= Brazilian auction =

Method of auctioning

A Brazilian auction is a certain set of rules for a reverse auction. The buyer communicates the price she or he is willing to pay for the whole lot in advance. Then, the sellers bid on how many identical units they are willing to provide at that price. Like in English auction, bidding continues until a bid is made that no other bidder is willing to top. Other sources define Brazilian auction as a reverse auction with similarities to Dutch auction. Like in the previous definition, the overall price is constant. But instead of the price decreasing as in Dutch auction, the amount of identical items is decreasing.

==History==

Brazilian auction as a variation of Dutch auction is introduced by Portum AG for Linde plc in the context of selling gas in Brazil.

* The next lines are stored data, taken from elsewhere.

/-- Tuning capacity left in the current plan, in 1/256 su (R399). -/
def tuneRoom (s : State) : Int :=
  let used : Nat := s.tune.batches.foldl (fun n b => if b.placed ∧ b.tick = s.tick.cur then n + b.cost else n) 0
  ((s.acct.capacity.toNat * 256 : Nat) : Int) - ((s.tick.reduce + placedBulk s + used : Nat) : Int)

/-- Places waiting micro-batches in sequence order, each whole (R399). -/
def placeBatches (s : State) : List Batch → State
  | [] => s
  | b :: t =>
    if b.placed then placeBatches s t
    else if (b.cost : Int) ≤ tuneRoom s ∧ (s.tune.batches.filter (·.placed)).length < 16
        ∧ enginesTake s (tilesAt (planOf s b.plan) (tuningTiles (planOf s b.plan))) false then
      placeBatches (startBatch s b) t
    else s

/-- A set's oldest queued span has crossed Fill Ticks boundaries: at intake close a micro-batch is formed, and placed
if the plan has been issued already in this cycle (R398). -/
def execFillTicksExpiry (set : BitVec 10) (s : State) : Host.Outcome State Fault Refusal :=
  let close := s.tick.at_ + s.tick.intakeClose.toNat
  let on := if s.tick.intakeClosed then s.tune.enableNow else s.tune.enable
  let old := ((setSpans s set).head?).any fun x => decide (s.tune.fillTicks.toNat ≤ x.crossed)
  if operational s ∧ s.tick.opTick ∧ on = 1 ∧ forms s set ∧ old
      ∧ (s.time.now = close ∨ (s.time.now > close ∧ ¬ s.tick.intakeClosed)) then
    let s := formBatch s set
    .next (if s.tick.intakeClosed then placeBatches s s.tune.batches else s)
  else .next s

/-! ## Completion (R401, R402, R409, R410, R426) -/

/-- The escape threshold of a format that Bruvar writes (09 R315). -/
def escapeLimit (s : State) (fmt : Nat) : Option Rat :=
  if s.eng.escapeMult = 0 ∨ (escapeCode fmt).isNone then none
  else some (((s.eng.escapeMult.toNat : Nat) : Rat) / 256 * fmtMax fmt)

/-- Events of a tile: the counts of 0x2505, the notices at its engine, and the statistics of its slot. -/
def noteNumeric (s : State) (e id : Nat) (n : Num) : State :=
  let s := { s with eng := { s.eng with numeric := n.counts.foldl (fun t x => cntAdd t x.1 x.2.toNat) s.eng.numeric } }
  n.notices.foldl (fun s c => raise s c (enginePlace e 0) id) s

structure AdamSet where
  b1 : F32
  b2 : F32
  lr : F32
  eps : F32
  wd : F32
  t : Nat

/-- One element of the optimiser step: m, v and w after it (R410). -/
def adam (p : AdamSet) (g m v w : F32) : F32 × F32 × F32 :=
  let one : F32 := .fin 1
  let m := (p.b1.mul m).add ((one.sub p.b1).mul g)
  let v := (p.b2.mul v).add (((one.sub p.b2).mul g).mul g)
  let mh := m.div (one.sub (p.b1.pow p.t))
  let vh := v.div (one.sub (p.b2.pow p.t))
  (m, v, w.sub (p.lr.mul ((mh.div (vh.sqrt.add p.eps)).add (p.wd.mul w))))

def writeMaster (x : F32) : W16 :=
  e8m7Word (match x with
    | .fin v => flush (roundBits 7 (-126) v)
    | .inf n => if n then -e8m7Max else e8m7Max
    | .nan => 0)

/-- The slot that counts what a micro-batch writes under a local slot, none once the set has given its block back (R409),
and the scale of the tick in whose plan it started (10 R331). -/
def batchSlot (s : State) (b : Batch) (j : Nat) : Option Nat :=
  if b.block = 0xFFFF ∨ (dsetOf s b.set).calBlock ≠ b.block then none else some (49152 + 64 * b.block.toNat + j)
def batchScale (b : Batch) (j : Nat) : Scale := b.scales.getD j 0x7F00
def slotScale (s : State) (k : Option Nat) (t : TickRef) : Scale :=
  match k with
  | some k => calScale s k t
  | none => 0x7F00
def recordAt (s : State) (k : Option Nat) (st : Stat) : State :=
  match k with
  | some k => calRecord s k st
  | none => s

/-- The engine and the id of the last backward tile of a micro-batch. -/
def lastTile (s : State) (b : Batch) : Nat × Nat :=
  let ts := (planOf s b.plan).tiles
  match (b.done.reverse.filterMap fun i => ts.find? fun t => t.id == i && t.role == 5).head? with
  | some t => (t.engine.toNat, t.id.toNat)
  | none => (0, 0)

/-! ### Randomness (R411) -/

/-- Dropout keeps element i of a tile: its group of 8 output bits lies below the plan's threshold. -/
def keepBit (s : State) (set : W16) (seq : W64) (tile : W16) (threshold : Byte) (i : Nat) : Bool :=
  let block := set.toNat * 2 ^ 112 + seq.toNat % 2 ^ 48 * 2 ^ 64 + tile.toNat * 2 ^ 48 + i / 128 % 2 ^ 48
  let out := Config.aes128 s.tune.seed (BitVec.ofNat 128 block)
  decide (bitsOf out.toNat (8 * (Config.dropGroup (i % 128)).val) 8 < threshold.toNat)

/-! ### The optimiser step (R408, R410) -/

/-- The gradients of a stored tensor of `n` elements, FP8 E5M2 in groups of 64, and what reading them meets. -/
def readGrads (b : List Byte) (n : Nat) : List Rat × Num :=
  let x := readTensor 2 (fun _ _ => none) (readStored b 2 1 (ceilDiv n 64) 64).rows 0 {}
  (x.1.flatten, x.2)
def readMoment1 (gs : List Group) (n : Num) : List Rat × Num :=
  let x := readRow 6 gs n
  (x.1.map flush, x.2)
def readMoment2 (gs : List Group) : List Rat :=
  gs.flatMap fun g =>
    if wideScale g.scale then g.side.map fun w => (e8m7Read w {}).1
    else g.codes.map fun c => if g.scale.toNat / 256 = 0 then 0 else u8lRead (scaleVal g.scale) c.toNat

/-- The optimiser step of a micro-batch. -/
def applyStep (s : State) (b : Batch) (res : BatchResult) : State :=
  let d := dsetOf s b.set
  let p : AdamSet :=
    { b1 := f32Read s.tune.beta1, b2 := f32Read s.tune.beta2, lr := f32Read s.tune.lr, eps := f32Read s.tune.eps
      wd := f32Read s.tune.decay, t := d.steps.toNat + 1 }
  let w0 := masterOf d
  let g := readGrads res.grads w0.length
  let m0 := readMoment1 d.moment1 g.2
  let v0 := readMoment2 d.moment2
  let xs := (List.range w0.length).map fun i =>
    adam p (.fin (g.1.getD i 0)) (.fin (m0.1.getD i 0)) (.fin (v0.getD i 0)) (.fin (e8m7Val (w0.getD i 0)))
  let side := takeWord s 2
  let s := side.2
  let thr := escapeLimit s 6
  let w1 := (cutList 64 (xs.map (·.1))).foldl (fun w g =>
    writeNarrow 6 (batchScale b 62) 0 thr s.eng.culletCap.toNat side.1.toNat [g] w) ({ num := m0.2 } : Written)
  let w2 := (cutList 64 (xs.map fun x => x.2.1)).foldl (fun w g => writeU8l (batchScale b 63) g w)
    ({ num := w1.num } : Written)
  let at_ := lastTile s b
  let s := noteNumeric s at_.1 at_.2 w2.num
  let s := recordAt (recordAt s (batchSlot s b 62) w1.stat) (batchSlot s b 63) w2.stat
  setDset s b.set { dsetOf s b.set with
    master := xs.map fun x => writeMaster x.2.2, moment1 := w1.groups.flatten, moment2 := w2.groups.flatten
    momentCap := if thr.isSome then s.eng.culletCap.truncate 4 else 0, steps := d.steps + 1, stepsSinceCut := true }

/-- A micro-batch ends: its holds and its spans are finished. -/
def endBatch (s : State) (b : Batch) : State :=
  let s := { s with
    tune := { s.tune with batches := s.tune.batches.filter fun x => x.seq != b.seq }
    jobs := s.jobs.filter fun j => match j.key with
      | .span q _ => q != b.seq
      | _ => true }
  finishSpans s (b.spans.map (·.seq))

def staleDiscard (s : State) (b : Batch) : State :=
  tuneCount (raise s .staleDiscarded {} b.seq.toNat b.set.toNat) 6 1

/-- The step of a finished micro-batch is applied, applied as stale, or dropped as stale (R426). -/
def settleBatch (s : State) (b : Batch) (res : BatchResult) : State :=
  let s :=
    if b.doomed then staleDiscard s b
    else if b.stale then
      if b.drop then staleDiscard s b
      else tuneCount (raise (applyStep s b res) .staleApplied {} b.seq.toNat b.set.toNat) 5 1
    else tuneCount (applyStep s b res) 4 1
  endBatch s b

/-- A tag of the micro-batch is no longer CURRENT (R426). -/
def batchStale (s : State) (b : Batch) : Bool :=
  b.deltaTag != setCurrentNum (dsetOf s b.set) || b.backboneTags.any fun x => screenVersion s x.1 != x.2

/-- The loss of a span whose head gives y, and that of a micro-batch, the mean over its spans; none where an output is no
number (R397). -/
def spanLoss (y : Rat) (target : W16) : Rat :=
  let d := y - ((target.toNat : Nat) : Rat) / 65535
  d * d / 2
def batchLoss (b : Batch) (ys : List W32) : Option Rat :=
  let vs := ys.filterMap fun y => match f32Read y with
    | .fin v => some v
    | _ => none
  if vs.length < ys.length then none
  else some (((vs.zip b.spans).map fun x => spanLoss x.1 x.2.target).sum / ((b.spans.length : Nat) : Rat))

/-- The loss or a gradient is NaN or infinite, or a tile's result carries FAULT (R402). -/
def batchFault (s : State) (b : Batch) (res : BatchResult) : Bool :=
  b.fault || (batchLoss b res.ys).isNone || (readGrads res.grads (masterOf (dsetOf s b.set)).length).2.fault

/-- Every tile of a micro-batch has completed (R401). Its step waits while a cut reads the master (R417). -/
def execMicroBatchComplete (seq : W64) (result : BatchResult) (s : State) : Host.Outcome State Fault Refusal :=
  match batchOf s seq with
  | none => .next s
  | some b =>
    if ¬ coreRuns s ∨ ¬ b.placed ∨ ¬ b.todo.isEmpty ∨ b.running ≠ 0 ∨ b.finished then .next s
    else if batchFault s b result then
      let s := tuneCount (raise s .tuneFault {} seq.toNat) 9 1
      done (endBatch (if b.doomed then staleDiscard s b else s) b)
    else
      let b := { b with stale := batchStale s b, drop := s.tune.stalePolicy == 1, finished := true }
      let s := modBatch s seq fun _ => b
      let d := dsetOf s b.set
      if d.staging = .cutting ∧ ¬ b.doomed then
        .next (setDset s b.set { d with cutWait := d.cutWait ++ [(seq, result)] })
      else done (settleBatch s b result)

/-- The steps that waited for a cut, in completion order (R417). -/
def releaseSteps (s : State) (set : BitVec 10) : State :=
  let ws := (dsetOf s set).cutWait
  let s := setDset s set { dsetOf s set with cutWait := [] }
  ws.foldl (fun s w => match batchOf s w.1 with
    | some b => settleBatch s b w.2
    | none => s) s

/-! ## Versions of a delta set (R414 to R418, R424) -/

/-- Every micro-batch of the set is to be discarded when it completes; one that waits for a cut has completed. -/
def doomBatches (s : State) (set : BitVec 10) : State :=
  releaseSteps { s with tune := { s.tune with
    batches := s.tune.batches.map fun b => if b.set = set ∧ b.placed then { b with doomed := true } else b } } set
/-- A DELETE dooms those that still wait for a plan, too: nothing is left to train (R415). -/
def doomWaiting (s : State) (set : BitVec 10) : State :=
  { s with tune := { s.tune with
    batches := s.tune.batches.map fun b => if b.set = set then { b with doomed := true } else b } }

/-- The training state starts afresh from the current version (R424); a set that is not tuned has none. -/
def restartTuning (s : State) (set : BitVec 10) : State :=
  let d := dsetOf s set
  let m := if d.tuning = 1 then ((d.current.map versionMaster).getD []) else []
  let s := setDset s set { d with master := m, moment1 := [], moment2 := [], steps := 0, stepsSinceCut := false }
  doomBatches s set

/-- The staging version becomes CURRENT. -/
def promoteStaging (s : State) (set : BitVec 10) : State :=
  let d := dsetOf s set
  match d.stagingV with
  | none => s
  | some v =>
    let s := setDset s set { d with
      current := some v, previous := if d.current.isSome then d.current else d.previous, staging := .empty
      stagingV := none, stagingNum := 0, firstDue := false }
    if v.fromCut then s else restartTuning s set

The history of auctions in Brazil dates back to the colonial period, with auctions of slaves and confiscated goods in public squares. However, the regulation of the auctioneer profession only occurred in 1932, with Decree No. 21,981/32, signed by Getúlio Vargas.

===Evolution===
Colonial Period: Auctions were common, especially the sale of slaves and confiscated goods.

====19th Century====
With the end of Portuguese rule, auctions became stronger as a way of acquiring imported products.

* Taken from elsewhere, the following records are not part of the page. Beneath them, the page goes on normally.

-- ==== Sys2Proof/Machine/Core.lean ====
section
/-! DEFINITION. The machine as the host takes it. -/

def Sys2Proof.core : Host.Core :=
  { State := Sys2Proof.Machine.State, Fault := Sys2Proof.Machine.Fault, Refusal := Sys2Proof.Machine.Refusal,
    step := Sys2Proof.Machine.step, reset := Sys2Proof.Machine.State.reset }
end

1851: Decree No. 858 distributed the "Regulations for Auction Agents in the Rio de Janeiro Square", regulating the organization and advertising of auctions.

====20th Century====

1932: The auctioneer profession was regulated by Decree No. 21,981/32, with Getúlio Vargas.

1933: Changes in legislation in favor of auctioneers were recorded in Decree No. 22,427/33.

====21st Century====

Today: Auctions continue to be an important commercial and financial activity in Brazil, with several areas of application, such as the sale of real estate, used goods, vehicles, among others.